What the task requires - From the data that follows, copy every line with the string "runMarks".

#### Input for this task ####

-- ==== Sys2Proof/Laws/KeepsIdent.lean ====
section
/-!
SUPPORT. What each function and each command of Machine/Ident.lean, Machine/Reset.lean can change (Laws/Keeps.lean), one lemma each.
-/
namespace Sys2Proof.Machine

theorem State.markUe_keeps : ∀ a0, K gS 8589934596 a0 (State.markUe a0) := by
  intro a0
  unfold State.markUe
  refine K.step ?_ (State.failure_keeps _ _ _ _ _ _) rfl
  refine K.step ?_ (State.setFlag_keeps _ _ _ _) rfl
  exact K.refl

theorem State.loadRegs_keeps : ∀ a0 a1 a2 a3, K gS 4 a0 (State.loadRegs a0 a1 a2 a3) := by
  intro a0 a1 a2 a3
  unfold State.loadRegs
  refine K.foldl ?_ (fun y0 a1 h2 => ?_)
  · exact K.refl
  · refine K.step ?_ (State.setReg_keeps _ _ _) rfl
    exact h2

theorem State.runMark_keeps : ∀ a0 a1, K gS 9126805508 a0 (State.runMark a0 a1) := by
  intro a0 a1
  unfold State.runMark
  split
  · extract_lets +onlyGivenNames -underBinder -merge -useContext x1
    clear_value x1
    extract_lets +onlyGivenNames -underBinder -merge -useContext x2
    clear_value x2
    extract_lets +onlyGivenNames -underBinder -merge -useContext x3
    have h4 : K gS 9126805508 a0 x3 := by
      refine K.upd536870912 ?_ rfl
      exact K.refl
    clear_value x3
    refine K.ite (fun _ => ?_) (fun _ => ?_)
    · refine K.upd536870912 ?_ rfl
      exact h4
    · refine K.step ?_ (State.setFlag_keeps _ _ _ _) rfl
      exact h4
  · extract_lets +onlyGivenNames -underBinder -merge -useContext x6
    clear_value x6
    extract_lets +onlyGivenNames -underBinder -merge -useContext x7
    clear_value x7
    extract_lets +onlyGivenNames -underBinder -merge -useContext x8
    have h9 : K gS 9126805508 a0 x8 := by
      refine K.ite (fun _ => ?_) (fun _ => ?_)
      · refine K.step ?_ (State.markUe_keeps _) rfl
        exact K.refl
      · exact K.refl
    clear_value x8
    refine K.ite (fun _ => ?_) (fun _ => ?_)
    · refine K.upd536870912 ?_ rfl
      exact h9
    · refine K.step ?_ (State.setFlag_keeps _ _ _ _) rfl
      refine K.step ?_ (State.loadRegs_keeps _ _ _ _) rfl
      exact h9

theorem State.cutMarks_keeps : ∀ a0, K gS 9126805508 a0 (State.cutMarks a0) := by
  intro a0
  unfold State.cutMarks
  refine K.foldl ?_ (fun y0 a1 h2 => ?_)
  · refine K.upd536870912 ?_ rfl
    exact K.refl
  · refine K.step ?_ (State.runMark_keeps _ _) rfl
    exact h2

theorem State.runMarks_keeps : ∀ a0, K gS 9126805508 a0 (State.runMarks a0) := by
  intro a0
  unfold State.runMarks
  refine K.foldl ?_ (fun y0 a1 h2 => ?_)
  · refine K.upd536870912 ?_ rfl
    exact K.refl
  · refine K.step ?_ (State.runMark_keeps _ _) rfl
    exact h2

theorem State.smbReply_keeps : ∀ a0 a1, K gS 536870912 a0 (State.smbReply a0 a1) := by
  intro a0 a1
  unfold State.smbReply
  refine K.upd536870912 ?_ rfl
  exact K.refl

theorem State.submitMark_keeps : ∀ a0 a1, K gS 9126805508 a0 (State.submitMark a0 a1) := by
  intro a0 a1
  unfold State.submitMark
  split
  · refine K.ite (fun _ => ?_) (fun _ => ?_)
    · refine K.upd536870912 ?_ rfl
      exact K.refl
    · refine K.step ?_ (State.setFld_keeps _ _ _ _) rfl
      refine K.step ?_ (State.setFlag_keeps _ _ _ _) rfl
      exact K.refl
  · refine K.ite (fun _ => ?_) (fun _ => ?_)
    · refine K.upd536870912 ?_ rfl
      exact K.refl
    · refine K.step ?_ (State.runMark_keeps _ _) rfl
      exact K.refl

####

Written response -
theorem State.runMarks_keeps : ∀ a0, K gS 9126805508 a0 (State.runMarks a0) := by
  unfold State.runMarks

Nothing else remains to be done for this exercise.